表1に分析結果を示しています。モデル(1)は、MAが1%増加するごとに、鉄道路線網の拡張によって乗車率が1.556%増加することを示しています。さらに、モデル(2)、(3)、(4)は、鉄道が開通していない地域と比較して、半径500m以内で70.2%、1km以内で58.9%、2km以内で41.5%の増加という、新駅への近接性が乗車率を大幅に押し上げることを示しています。これらの調査結果から、鉄道の拡張が乗客の増加を促し、大気汚染を緩和する役割を果たすことが示唆されます。また、モデル(2)~(4)から、新駅からの距離が長くなるにつれて利用者数の増加が徐々に減少していることが分かるため、住民が駅から遠くなるほど鉄道利用が自然に減少することが示唆されます。補間された乗車率データを使ってさらに分析を進めると、これらを上回る結果が得られ、より包括的なデータセットによる継続的な研究の必要性が浮き彫りになりました。

―費用便益分析―

本研究では、得られた回帰係数を用いて、2つの主要な便益に焦点を当てて費用便益分析を行いました。

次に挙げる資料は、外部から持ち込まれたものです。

/-- Sag, path, sense record and block counts of one channel for the block that ends (R314, R320, R326, R329, R335, R340). -/
def chanBoundary (i : BlockInput) (ps : List Nat) (s : State) (c : Nat) : State :=
  let x := chan s c
  let k := sensedOf s i.sense c
  let r := if c < 16 && (running x && !(x.state == .starting && decide (seqAge s x ≤ seqS (isSe s c)))) then
      sagBlock s c ps else (s, [])
  let s := if running x && leads s c then pathBlock r.1 c r.2 k
    else if x.state = .diag then diagBlock r.1 c k.loop else r.1
  modChan s c (fun x =>
    let play := x.state == .play
    let valid := play && x.loop && x.wasLoop && decide (c < 16)
    { x with
      senseOk := valid
      senseBsn := if c < 16 then s.bsn - 1#40 else x.senseBsn
      sense := k.pairs
      capLp := k.cap
      playFor := if play && x.wasPlay then x.playFor + 1 else 0
      wasPlay := play
      wasLoop := play && x.loop
      limLast := x.limNow
      limNow := 0
      spans := []
      warn := x.warnNow
      warnNow := b2n (decide (c < 16) && x.loopLost && running x) * 4
      warned := false
      vfsOld := match x.vfsOld with
        | some (v, b) => if 4 ≤ bsnSince s.bsn b then none else some (v, b)
        | none => none })

/-- The fault event at an entry to LATCHED (R335). -/
def latchEvent (s : State) (c : Nat) : State :=
  let x := chan s c
  raise s (52 + 2 * c) (x.cause + 16 + x.retries * 256)

/-- A channel that was UNAVAILABLE is OFF, in FAULT_WAIT where a retry is pending, or LATCHED where it was (R328, R326). -/
def releaseChan (s : State) (c : Nat) : State :=
  let x := chan s c
  if x.state ≠ .unavailable then s
  else if x.held then latchEvent (modChan s c (fun x => { x with state := .latched, held := false })) c
  else modChan s c (fun x => { x with state := if x.waiting then .faultWait else .off, waiting := false })

/-- The half-bridge channels leave UNAVAILABLE, once the stage is available and the die link up (R321, R328). -/
def releaseChans (s : State) : State :=
  if s.stage.stage = .available ∧ s.stage.linkDown = false then (List.range 16).foldl releaseChan s else s

/-- The die link goes down or comes up: a half-bridge channel in OFF is UNAVAILABLE while it is down (R321). -/
def linkTo (s : State) (down : Bool) : State :=
  let t := { s with stage := { s.stage with linkDown := down } }
  if down then
    (List.range 16).foldl (fun t c =>
      if (chan t c).state = .off then modChan t c (hiZ .unavailable) else t) t
  else if s.stage.linkDown then releaseChans t else t

/-- THERMAL_READ (R330): temperatures, fold-back and its event. -/
def thermalRead (s : State) (temps : List Int) : State :=
  let s := { s with stage := { s.stage with temps := temps } }
  let gf := foldTarget s
  let was := s.stage.gf
  let now := gf.toNat
  let s := { s with stage := { s.stage with gf := now, foldOld := s.stage.foldNew, foldNew := gainOf gf } }
  let t := ofSigned 16 (bridgeT s) * 65536
  if was = 0 ∧ 0 < now then raise s 125 (0 + t)
  else if 0 < was ∧ now = 0 then raise s 125 (1 + t)
  else s

/-- The power stage at a block boundary, after BSN has advanced (R320, R326, R328-R330, R333). -/
def stageBoundary (s : State) (i : BlockInput) : State :=
  let ps := sagPs s.stage.lows i.pvddLow
  let s := (List.range 32).foldl (chanBoundary i ps) (diagMeasure s i.sense)
  let p := { s.stage with
    pvdd := i.pvdd, pvddMin := i.pvddLow.foldl min (i.pvddLow.headD i.pvdd),
    lows := (i.pvddLow.reverse ++ s.stage.lows).take 3,
    gs := centiDb (sagTarget s (ps.getLastD i.pvdd)), block := s.bsn - 1#40,
    linkBad := match i.linkBad with
      | some c => some (s.bsn - 1#40, c)
      | none => s.stage.linkBad,
    xBad := (List.range 4).map (fun q => match assocFind q i.xfaultLow with
      | some c => some (s.bsn - 1#40, c)
      | none => s.stage.xBad.getD q none) }
  thermalRead (linkTo { s with stage := p } (i.linkBad.any (fun c => decide (Config.blockCycles ≤ c + 1)))) i.temps

/-! ## Opcodes -/

/-- One channel record of PSTAGE_STATUS (R340). -/
def chanRecord (s : State) (c : Nat) : List Byte :=
  let x := chan s c
  u8 (chCode x.state) ++ u8 x.cause ++ u8 x.retries ++
    u8 (if c < 16 then b2n x.loop + b2n (decide (0 < x.limLast)) * 2 + b2n x.sag * 4 + b2n x.senseOk * 8 +
      b2n (leads s c) * 16 else b2n (leads s c) * 16) ++ u16 x.limLast ++ u16 x.sagDb

/-- PSTAGE_STATUS (R340). -/
def doPstageStatus : Request → State → State :=
  runOp 0x60 (lenIs 0) (fun s _ =>
    let p := s.stage
    .done s (u16 p.pvdd ++ u16 p.pvddMin ++ u8 (stageCode p.stage) ++ zeros 1 ++ u16 (centiDb p.gf) ++ u16 p.gs ++ zeros 2 ++
      (List.range 4).flatMap (fun k => i16 (p.temps.getD k 0)) ++ zeros 4 ++ bsn8 p.block ++
      (List.range 32).flatMap (chanRecord s)))

/-- PSTAGE_STATUS (R340). -/
def execPstageStatus (q : Request) (s : State) : Step := .next (doPstageStatus q s)

/-- The leading channels of a mask, lowest first. -/
def ledBy (s : State) (mask : Nat) : List Nat := (List.range 32).filter (fun c => bit mask c && leads s c)

/-- PSTAGE_CLEAR (R341): scheduled for the first boundary after acceptance. -/
def doPstageClear : Request → State → State :=
  runOp 0x61 (lenIs 4) (fun s q => .pend s (.pstageClear (pay32 q 0)) none)

/-- PSTAGE_CLEAR (R341). -/
def execPstageClear (q : Request) (s : State) : Step := .next (doPstageClear q s)

/-- What PSTAGE_CLEAR does to one named leading channel; the flag says that it was cleared. -/
def clearChan (s : State) (c : Nat) : State × Bool :=
  let x := chan s c
  if x.state = .latched ∨ x.state = .faultWait then
    let s := modChan s c (fun x => { hiZ .off x with retries := 0, cause := 0, loopLost := false })
    (if mayStart s c then beginStart s c else s, true)
  else if x.state = .play then (modChan s c (fun x => closeLoop s c { x with loopLost := false }), false)
  else (s, false)

/-- Clear every named channel; the mask of those cleared. -/
def clearChans (s : State) (mask : Nat) : State × Nat :=
  (ledBy s mask).foldl (fun a c =>
    let r := clearChan a.1 c
    (r.1, a.2 + if r.2 then 2 ^ c else 0)) (s, 0)

/-- The mask of a PSTAGE_CLEAR that waits. -/
def clearMask : Job → Option Nat
  | .pstageClear m => some m
  | _ => none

まず、大気汚染改善による健康上の便益についてです。SPMやNO2のような大気汚染物質への曝露と、心肺疾患リスクの増加との相関は多くの文献で立証されています。鉄道路線網の拡張によるSPMとNO2の減少に帰せられる死亡率と罹患率の削減を定量化するために、本研究では統計的生命の価値(VSL)の手法を用いました。この手法によって、これらの健康面の改善に金銭的な価値を割り当て、死亡リスクの削減に対する社会的な支払意思額を反映させました。

また、本研究では、路線網拡張による渋滞緩和の利益を定量化しました。2015年から2017年にかけて約247,000人の回答者から収集した日本における独自の調査データを分析し、Li et al.(2019)を中心とした文献を参考に、東京都における交通渋滞による遅延を平均約25分としました。さらに、Yang et al.(2018)を参考に、新しい鉄道路線の導入に伴い通勤遅延が15%短縮するという条件のもとで、25年間にわたるMAの向上により、交通渋滞による遅延時の移動時間が平均7.36%短縮されたことが分かりました。この時間節約の金銭的価値を定量化するために、遅延時間短縮に金銭的価値を割り当てるVOT(Value of Time)という手法を用いました。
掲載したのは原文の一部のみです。